Cool in the pool: YMCA program hits home with grade-school students

Cool in the pool: YMCA program hits home with grade-school students

CHAMPAIGN — Laurel Elzy, a second-grader at Dr. Howard Elementary School, and Malia Walton, a third-grader at Garden Hills, are two campers in the Stephens Family YMCA's Summer Swim Camp. Besides swimming, both kids have another favorite camp activity.

For Walton, it's eating the snacks. Elzy enjoys the part where she gets to "dunk her head in the water."

Both Unit 4 students learned how to swim within the last week-and-a-half, and neither of their families paid a dime.

The Stephens Family YMCA's Summer Swim Camp offers free swim lessons for Unit 4 students who qualify for free or reduced-price lunches.

Courtesy of community partner Jimmy Johns, everything given to students — the swimsuits, lunches, snacks, towels, shirts, toys and more — is granted free of charge.

Summer Swim Camp runs in two 10-day sessions starting June 3 and June 17. The 2019 program enrolled 160 second- through fifth-graders from Stratton, Dr. Howard, Garden Hills, Booker T. Washington and International Prep Academy elementary schools.

These schools were targeted for the program due to their high percentages of students with free or reduced-price lunches. Applications were accepted on a first-come, first-served basis.

In light of the program's success, the YMCA more than doubled last year's total of 75 students by adding an extra session, YMCA Senior Program Director Jeff Dobrik said.

Kids receive individualized swim education at Summer Swim Camp. Beginners get comfortable jumping into the pool on their own and hanging on the pool's edge. Some dive to the bottom to retrieve swim toys.

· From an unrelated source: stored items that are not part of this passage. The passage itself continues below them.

/-- The state in which a cold start begins: registers at their reset values (R8), stored values, the backup domain, the levels of the pins and the running trip pulses as they are. -/
def coldState (s : State) : State :=
  let r := State.reset
  let s := rtcCold s
  { r with
    sys := { r.sys with st := s.sys.st }
    acq := { r.acq with stored := s.acq.stored, calOptime := s.acq.calOptime, calTemp := s.acq.calTemp }
    trg := { r.trg with records := s.trg.records, nextRecno := s.trg.nextRecno, cursor := s.trg.cursor, bad := s.trg.bad, pins := s.trg.pins, xline := s.trg.xline }
    trp := trpCold s.now s.trp
    spd := spdStart r.spd.siPlan s.spd
    rtc := s.rtc
    red := { r.red with zones := s.red.zones.map fun z => { OwnZone.reset with epoch := z.epoch } }
    vfm := { r.vfm with perst := s.vfm.perst }
    cmd := { r.cmd with stored := s.cmd.stored, cfgSeq := s.cmd.cfgSeq, autostart := s.cmd.autostart, replay := s.cmd.replay }
    key := { s.key with ready := false, slots := [], attest := none, fwBusy := false, chalSec := 0, chalN := 0 }
    evr := evrKept s.evr
    pwr := { pwrCold s.pwr with thr := thrStart s.spd }
    now := s.now, out := s.out, freeCtr := s.freeCtr, pending := s.pending }

/-! ### What a warm start keeps, block by block -/

/-- Converters (R8, R68): RW registers, ACQ_OVR, the faults of main converters (R48), stored coefficients, and what HK has measured (R443). -/
def acqWarm (a : Acq) : Acq :=
  let r := Acq.reset
  { r with
    tbsel := a.tbsel, locked := a.locked, fault := a.fault &&& 0x00FFFFFF#32, plausCtl := a.plausCtl, plausEn := a.plausEn, ovr := a.ovr
    calOptime := a.calOptime, calTemp := a.calTemp, stored := a.stored
    j := a.j, sec := a.sec
    ch := a.ch.map fun c => { AcqCh.reset with skew := c.skew }
    ck := a.ck.map fun k => { CkConv.reset with ctl := k.ctl, seqA := k.seqA, seqB := k.seqB, run := k.named }
    hk := { HkConv.reset with ctl := a.hk.ctl, mean := a.hk.mean } }

/-- Filter chains (R77, R88): registers, pickup counts; every chain restarts. -/
def fltWarm (c : FltCh) : FltCh :=
  { FltCh.reset with
    ctl := c.ctl, scale := c.scale, eofs := c.eofs, detw := c.detw, restart := true, claimDue := c.claimDue
    fs := c.fs.map fun f => { FlashStage.reset with ctl := f.ctl, level := f.level, hyst := f.hyst, puCnt := f.puCnt, claimErr := f.claimErr } }

/-- OUT of every flash stage clears with the restart of its chain, with its record (R80, R88). -/
def flashWarm (s : State) : State := foldOver (List.range 24) (fun n s => (flashDrop n (strobeIdx s) s).2) s

/-- The Shutter (R103, R110): RW registers, sources, profile, staging and store. -/
def trgWarm (s : State) : State :=
  modTrg (fun g => { Trg.reset with
    ctl := g.ctl, pre := g.pre, post := g.post, maxlen := g.maxlen, frPre := g.frPre, frPost := g.frPost, frMask := g.frMask
    srcA := g.srcA, srcB := g.srcB, pins := g.pins, xline := g.xline, chans := g.chans, digs := g.digs, station := g.station
    records := g.records, nextRecno := g.nextRecno, cursor := g.cursor, bad := g.bad, ltrig := 0#64 }) (shutterWarm s)

/-- The sampled-value engine (R138): configuration and counters; the store is empty, subscriptions WAITING, G bits invalid. -/
def sveWarm (v : Sve) : Sve :=
  { v with
    chans := [], numOffset := [], numPrev := [], cfgClamp := false, csVal := 0#32, csQ := 0#32, csK := 0
    gbits := 0#1024, gvalid := 0#1024
    subs := v.subs.map fun p => (p.1, { p.2 with st := .waiting, smpSynch := 0, simulated := false, lastK := none, lastAt := none })
    pubs := v.pubs.map fun p => (p.1, { p.2 with gather := [] })
    gsubs := v.gsubs.map fun p => (p.1, { p.2 with seen := false, valid := false, talExpired := false, ndsCom := false, confrevBad := false, simulated := false, talEnd := none }) }

/-- A zone starts afresh in its setting group. -/
def Zone.warm (z : Zone) : Zone := Zone.fresh z.cfg z.group

/-- An instance starts afresh: PTTR keeps θ (R162), RREC is READY if CB_BI reads 1, else in LOCKOUT with cause 4 (R178). -/
def Inst.warm (s : State) (i : Inst) : Inst :=
  let e := { ElemState.reset with theta := i.es.theta, thetaEq := i.es.thetaEq, cold := i.es.cold, aux1 := i.cfg.cls == clsPTTR && i.es.aux1 }
  let cb := (biOf s (setInt (pOf (i.vec (groupOf s i.cfg.zone)) 8)).toNat).val
  let e := if i.cfg.cls = clsRREC ∧ cb then { e with rrec := .ready, cause := 0 } else e
  { i with sig := Signals.reset, cond := .block, es := e, recSec := 0, recCount := 0, dropped := 0, bqRecorded := false, bqSince := none }

/-- Zones and instances at a warm start; the kept θ of each PTTR and each RREC that changes its state are recorded (R162, R196). -/
def prtWarm (s : State) : State :=
  let before := s.prt.insts
  let s := modPrt (fun p => { p with
    zones := p.zones.map fun z => (z.1, z.2.warm), insts := p.insts.map fun i => (i.1, i.2.warm s) }) s
  let s := foldOver s.prt.insts (fun p s => if p.2.cfg.cls = clsPTTR then thermalEvent srcSvc p.1 3 p.2.es s else s) s
  foldOver before (fun p s => match tget s.prt.insts p.1 with
    | some i => if p.2.cfg.cls = clsRREC ∧ i.es.rrec ≠ p.2.es.rrec then rrecEventBy srcSvc p.1 i.es s else s
    | none => s) s

/-- Trip matrix, outputs and inputs (R23, R198): RW registers, grants, running pulses, acceptances; close pulses end at once. -/
def trpWarm (s : State) : State :=
  cancelCloses (modTrp (fun x => { x with vfAcc := 0#32, vfRef := 0#32, fenced := 0#32 }) s)

/-- Counter values that lie in C are kept, and M 0 to 1,023 (R205). -/
def Task.warm (s : State) (t : Task) : Task :=
  { Task.fresh s t.cfg with counters := t.counters.map fun c => (c.1, { c.2 with prev := true }), cycles := t.cycles, skip := t.skip, warn := t.warn }

/-- The logic engine at a warm start (R205, R228): CYC_CTL and the counters. -/
def cycWarm (s : State) : State :=
  let y := s.cyc
  { s with cyc := { Cyc.reset with
    ctl := y.ctl, m := BitVec.ofNat 65536 (y.m.toNat % 2 ^ 1024), slots := y.slots, abortCnt := y.abortCnt
    tasks := y.tasks.map fun t => (t.1, t.2.warm s) } }

/-- Time bases (R254, R270): everything but the exchanges that run. -/
def tbsWarm (x : Tbs) : Tbs :=
  { x with
    base := x.base.map fun b => { b with pend := none, pp := b.pp.map fun q => { q with portState := 0, theta := none } }
    ports := x.ports.map fun p => { p with waits := [], tcWaits := [], pdelay := none, announces := [] } }

/-- A port (R311): RW registers and counters; the link is trained again. -/
def macWarm (m : MacPort) : MacPort := { m with link := false, pauseEnd := none, txUntil := 0, xoffSent := none }

/-- Ownership at a start (R306, R312). -/
def redWarm (s : State) : State :=
  { s with red := { s.red with zones := s.red.zones.map fun z => { z with heard := 0, heardUnit := 0, claim := none, heardNow := none } } }

/-- Tables reloaded from the stored configuration; the APPID entries of subscriptions are kept (R328, R331). -/
def swcReload (s : State) : State :=
  let s := swcStart s
  let s := modSwc (fun w => { w with fdb := [], vlan := vlanReset, mcast := [], appid := w.appid.filter fun e => e.sve != 0 }) s
  foldOver s.cmd.stored.cmds (fun c s => match c with
    | .swcTableWrite p => swcTableWrite none p s
    | .swcTableDelete p => swcTableDelete none p s
    | _ => s) s

/-- VFs (R350, R354, R360): configuration and counters; rings and staging are emptied, and commands that waited for a Stop bath take effect. -/
def vfWarm (f : Vf) : Vf :=
  { f with
    rxq := Ring.reset, txq := Ring.reset, bulk := [], lossless := [], gaps := [], overshare := false, stalled := false, stop := none
    txStage := [], waiting := [] }

def vfmWarm (s : State) : State :=
  let waiting := s.vfm.vfs.map fun p => (p.1, p.2.waiting)
  let s := modVfm (fun x => { x with vfs := x.vfs.map fun p => (p.1, vfWarm p.2), evq := Ring.reset, evqStage := [], resetAll := none }) s
  { foldOver waiting (fun p s => foldOver p.2 (vfmPending p.1) s) s with cyc := { s.cyc with v := 0#16384 } }

/-- Mailboxes (R363, R364, R369): the epochs of the SVC and the QC cores, and their semaphores. -/
def mbxWarm (s : State) : State :=
  let s := semFree (fun o => decide (0x800 ≤ o ∧ o ≤ 0x810)) s
  modMbx (fun m => { m with epochCore := (List.range 17).foldl (fun (a : Table Nat) c =>
    tset a c (if c = 16 then s.sys.warmCount.toNat % 256 else (tgetD a c 0 + 1) % 256)) m.epochCore }) s

/-- Power (R453): RW registers and counters. -/
def pwrWarm (x : Pwr) : Pwr :=
  { x with ht := none, htReply := none, entry := none, gated := false, waking := none, wakeHeld := none }

/-- The recorder (R422, R431): the queue and the counters; EVR_RD_BUF and the sheets are empty. -/
def evrWarm (e : Evr) : Evr :=
  { evrKept e with stage := e.stage, stageFull := e.stageFull, lost := e.lost, dropped := e.dropped, droppedTotal := e.droppedTotal }

/-- Commands (R367): the channels keep theirs, and those that had begun wait for INTERNAL_FAULT; all others go without a reply. -/
def cmdStart (cold : Bool) (s : State) : State :=
  modCmd (fun c => { c with
    interp := false, running := [], commits := [], seqs := [], outs := [], udpTx := [], selftest := none
    queue := if cold then [] else c.queue.filter fun p => isChannel p.env.src
    interrupted := if cold then [] else c.interrupted ++ c.running.filter fun r => isChannel r.src && !r.hdr.noreply }) s

/-- Everything that a warm start resets, in one step. -/
def warmState (s : State) : State :=
  let s := flashWarm s
  let s := { s with
    sys := { s.sys with busViolLast := none, busViolNew := 0, busViolAddr := 0#32 }
    acq := acqWarm s.acq
    flt := { s.flt with ch := s.flt.ch.map fltWarm }
    sve := sveWarm s.sve
    spd := spdStart s.spd.siPlan s.spd
    tbs := tbsWarm s.tbs
    rtc := { s.rtc with commits := s.rtc.commits.filter fun c => c.cause != 2, ePrev := none }
    mac := s.mac.map macWarm
    pwr := pwrWarm s.pwr
    evr := evrWarm s.evr
    key := { s.key with ready := false, attest := none } }
  loadCoefs (mbxWarm (vfmWarm (swcReload (redWarm (cycWarm (trpWarm (prtWarm (trgWarm s))))))))

/-! ### A start begins -/

/-- The code of a state in a record; the rules give OFF none (R32), so it is a free value there. -/
def stateCode (st : ModState) (s : State) : Nat × State :=
  if st = .off then
    let (n, s) := drawFree s
    ((Config.freeWord n).toNat % 256, s)
  else (st.code, s)

/-- A start begins, for the source of SYS_RST_CAUSE bit b; one that meets START restarts it with the wider scope (R40), and one that failed restarts warm (R445). Its steps run with startRun. SYS_RST_HIST takes the sources alone, not WARM (DESIGN CHOICE, log entry 172). An accepted SYS_RESET that another source overtakes runs on (R477). A start clears an override of VCORE (R236), and every LINK, with its record (R287). -/
def startBegin (b : Nat) (cold : Bool) (s : State) : State :=
  let old := s.sys.st
  let merge := old == .start
  let cold := cold || (merge && s.sys.startCold && b != 2)
  let bitv := wd (2 ^ b)
  let was := s.sys
  let resetAt := if b = 1 ∨ b = 2 then s.pwr.resetAt else none
  let entry := if merge then entryRecords s.evr else []
  let ovr := s.spd.ovrEn && old != .off
  let ovrCode := s.spd.ovrCode
  let links := (List.range 4).filter fun p => (macOf s p).link
  let speeds := s.mac.map MacPort.speed
  let s := txnAbort 4 s
  let s := cmdStart cold s
  let cause := (if merge then was.rstCause &&& ~~~0x100#32 else 0#32) ||| bitv ||| (if cold then 0#32 else 0x100#32)
  let s := if cold then
      let s := coldState s
      { s with
        sys := { s.sys with rstCause := cause, rstHist := if merge then was.rstHist ||| bitv else bitv, startCold := true }
        evr := { s.evr with stage := entry } }
    else
      let s := { s with sys := { s.sys with rstCause := cause, rstHist := was.rstHist ||| bitv, warmCount := was.warmCount + 1, startCold := false } }
      warmState s
  let s := { s with hiLatch := [], sys := { s.sys with st := .start, leaving := none }, pwr := { s.pwr with resetAt := resetAt, startPending := true } }
  let (code, s) := stateCode old s
  let s := if merge then s else evBy srcSvc 0x0101 (u8 code ++ u8 ModState.start.code ++ u16 causeReset) s
  let s := if merge then s else evBy srcSvc 0x0102 (w32 s.sys.rstCause ++ w32 s.sys.warmCount) s
  let s := foldOver links (fun p s => ev 0x0801 (u8 p ++ u8 0 ++ u8 (speeds.getD p 0) ++ u8 0) s) s
  settle (if ovr then vcoreOvrEvent ovrCode 0 s else s)

/-! ### The steps of a start -/

/-- AUTOSTART from the stored configuration at a start that finds TIMELOST, with EV_RTC_TIMELOST (R281, R284). -/
def timeLostStart (s : State) : State :=
  if !s.rtc.timeLost then s else setBkp 57 s.cmd.autostart (evBy srcBackup 0x0723 (zeros 4) s)

/-- The recorder's index (R423): a clear cut short is completed (R427), and without the clean marker the index is rebuilt. -/
def indexStart (s : State) : State :=
  let clean := bkp s 58 == 0xA5
  let s := modEvr (fun e => { e with cleanStart := clean, wroteSinceStart := false }) s
  let s := match s.evr.intent with
    | some j => clearNow j s
    | none => s
  let s := if clean then s
    else ev 0x0B03 (u32 (blkRoom - (blkOf s.evr s.evr.cur).used) ++ u8 s.evr.cur ++ zeros 3) s
  modEvr (fun e => { e with ready := true }) s

/-- The configuration is loaded from MRAM (R382); no command's record is formed. -/
def configStart (s : State) : State :=
  let s := foldOver s.cmd.stored.cmds (cfgApply none true) (loadRegs s.cmd.stored.regs s)
  modCmd (fun c => { c with cfgLoaded := true, dirty := false }) s


/-- Ownership and redundancy begin as at every start (R306, R312). -/
def redStart (s : State) : State :=
  foldOver ((List.range 64).filter (ownEff s)) (fun z s => ownListen z 0 s) (pairRestart 1 (pairRestart 0 s))

/-- Whether a warm start skips the calibration of the main converters (R443). -/
def calSkipped (s : State) : Bool :=
  let d := tAfe s - sext 16 s.acq.calTemp.toNat
  decide (d.natAbs ≤ 1280) && decide (s.evr.optime.toNat ≤ s.acq.calOptime.toNat + 86400)
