/-- Rows of the speed monitors and of the VCORE control (R229, R230, R235 to R237, R239, R240): SI_MEAS is the lowest count, BELOW_PLAN sets and clears by it, the fast loop steps up, and down after 10 s of ample speed, a plan takes effect with its thresholds, the day of the OCXO is valued, SI_PLAN and the override are written in MAINT. -/
def Obligations.SpeedRowsComplete : Prop :=
  (∀ t counts s, s.sys.st ≠ .off → s.pwr.gated = false → counts.length = 22 → Becomes (.speedMeasurement t counts) s fun u =>
    u.spd.siCount = (lowestMon counts).1 ∧ u.spd.siMon = (lowestMon counts).2 ∧ u.spd.mon = counts ++ s.spd.mon.drop 22 ∧ Frame [.spd, .evr, .now, .out] s u ∧
    ((lowestMon counts).1 < siRef s → u.spd.belowPlan = true ∧ u.spd.okSets = 0 ∧ u.spd.belowCnt = satInc s.spd.belowCnt) ∧
    (siRef s ≤ (lowestMon counts).1 → u.spd.okSets = s.spd.okSets + 1 ∧ u.spd.belowCnt = s.spd.belowCnt ∧
      (u.spd.belowPlan = true ↔ s.spd.belowPlan = true ∧ s.spd.okSets + 1 < 10))) ∧
  (∀ t s, s.sys.st ≠ .off → s.pwr.gated = false → s.pwr.shed < 4 → s.spd.belowPlan = true → (∀ a, s.spd.fastAt = some a → a + 1000000 ≤ max s.now t) →
    exec (.vcoreFastLoopStep t) s = .next { atTime t s with spd := { s.spd with
      fastSteps := min 255 (s.spd.fastSteps + 1), fastAt := some (max s.now t), fastDown := false } }) ∧
  (∀ t s a, s.sys.st ≠ .off → s.pwr.gated = false → s.pwr.shed < 4 → s.spd.belowPlan = false → 515 * s.spd.siPlan ≤ 100 * s.spd.siCount → 0 < s.spd.fastSteps →
    s.spd.highSince = some a → a + 10000000000 ≤ max s.now t → (∀ a, s.spd.fastAt = some a → a + 100000000 ≤ max s.now t) →
    exec (.vcoreFastLoopStep t) s = .next { atTime t s with spd := { s.spd with
      fastSteps := s.spd.fastSteps - 1, fastAt := some (max s.now t), fastDown := true } }) ∧
  (∀ t a b s, planDue (atTime t s) = true → planBarred s = false → Becomes (.marginPlan t a b) s fun u => u.spd.planNo = s.spd.planNo + 1 ∧
    u.spd.deferred = false ∧ u.pwr.thr = shedThr s ∧ u.spd.planCode = (planOf a b (atTime t s)).planCode ∧
    u.spd.plans = (planOf a b (atTime t s) :: s.spd.plans).take 256 ∧ Frame [.spd, .pwr, .mbx, .cmd, .evr, .now, .out] s u) ∧
  (∀ t s a, (baseOf s 0).traceSince = some a → a + 86400000000000 ≤ max s.now t → Becomes (.ocxoDailyValue t) s fun u =>
    u.spd = { s.spd with ocxoDays := s.spd.ocxoDays + 1, ocxo :=
      ((secOf (baseNs (atTime t s) 0), satI32 (rdivEven (((baseOf s 0).areaNow (max s.now t) - (baseOf s 0).dayArea) * 100) ((max s.now t - a) * 65536)))
        :: s.spd.ocxo).take 30 } ∧
    Frame [.spd, .tbs, .evr, .now, .out] s u) ∧
  (∀ t (v : Word) s, dark s = false →
    (s.sys.st = .maint → Becomes (.spdSiPlanWrite t .host v) s fun u => u.spd.siPlan = max 960 (min 1500 (bits v 10 0)) ∧ u.spd.deferred = true ∧
      u.cmd.dirty = true ∧ Frame [.spd, .cmd, .evr, .now, .out] s u) ∧
    (s.sys.st ≠ .maint → Becomes (.spdSiPlanWrite t .host v) s fun u => u.sys.busViol = satInc s.sys.busViol ∧ Frame [.sys, .evr, .now, .out] s u) ∧
    (s.sys.st = .maint → bit v 8 = true → Becomes (.spdVcoreOvrWrite t .host v) s fun u => u.spd = { s.spd with ovrCode := bits v 7 0, ovrEn := true } ∧
      Frame [.spd, .evr, .now, .out] s u) ∧
    (s.sys.st = .maint → bit v 8 = false → Becomes (.spdVcoreOvrWrite t .host v) s fun u => u.spd = { s.spd with ovrCode := bits v 7 0, ovrEn := false } ∧
      Frame [.spd, .evr, .now, .out] s u) ∧
    (s.sys.st ≠ .maint → exec (.spdVcoreOvrWrite t .host v) s = .next (atTime t s)))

Advanced learners tread water and practice efficient swim techniques with volunteer instructors. While half of the children stay inside the Y, the other half go outside the facility to play team water games.

"It's hectic, it's loud, it's crazy — but it's all positive," Dobrik said. "The kids come with smiles on their faces, and unfortunately, they're sad to go because it goes by super fast."

Swim Camp began four years ago with Unit 4 Director of Achievement and Student Services Orlando Thomas. Desiring a new community outreach program, Thomas saw water safety as a perfect skill to teach while exposing kids to the YMCA facilities.

"Summer can be downtime for kids without a structured recreational activity," Thomas said. "Swim Camp gives them something to look forward to, something exciting with lifelong skills."

Thomas cited childhood drowning risk as a top reason for creating Swim Camp. According to a December 2018 study by the New England Journal of Medicine, drowning is the sixth-highest cause of death among U.S. children and adolescents.

Supervisors are amazed at the progress kids make at Summer Swim Camp. UI graduate student Sarah Pittman has volunteered at the camp for three years, but one student's story still sticks with her.

"One girl started the camp at the side of the pool; she didn't want to get in and would ask us every day how much time is left," Pittman said. "Now she is just a swimming little fish."

Volunteers enjoy the camp, too. Karen Snook is a third-year supervisor who works for the Unit 4 Alternative Center for Targeted Instruction and Ongoing Support, or ACTIONS program.

"My favorite part is listening to the kids every day on the bus ride home telling us about how much fun they had, and the parents at the end of the day thanking us for being here," Snook said.

As ACTIONS is a suspensions program, Snook said she is mindful of the positive effects that recreational activities can have on a student's experience. Snook said ACTIONS is grateful for the chance Jimmy Johns and the YMCA grant to underprivileged kids.

"Swimming is a life skill that often kids aren't afforded the luxury of doing," Snook said. "Some of these kids have the opportunity to do this that would not normally have the opportunity."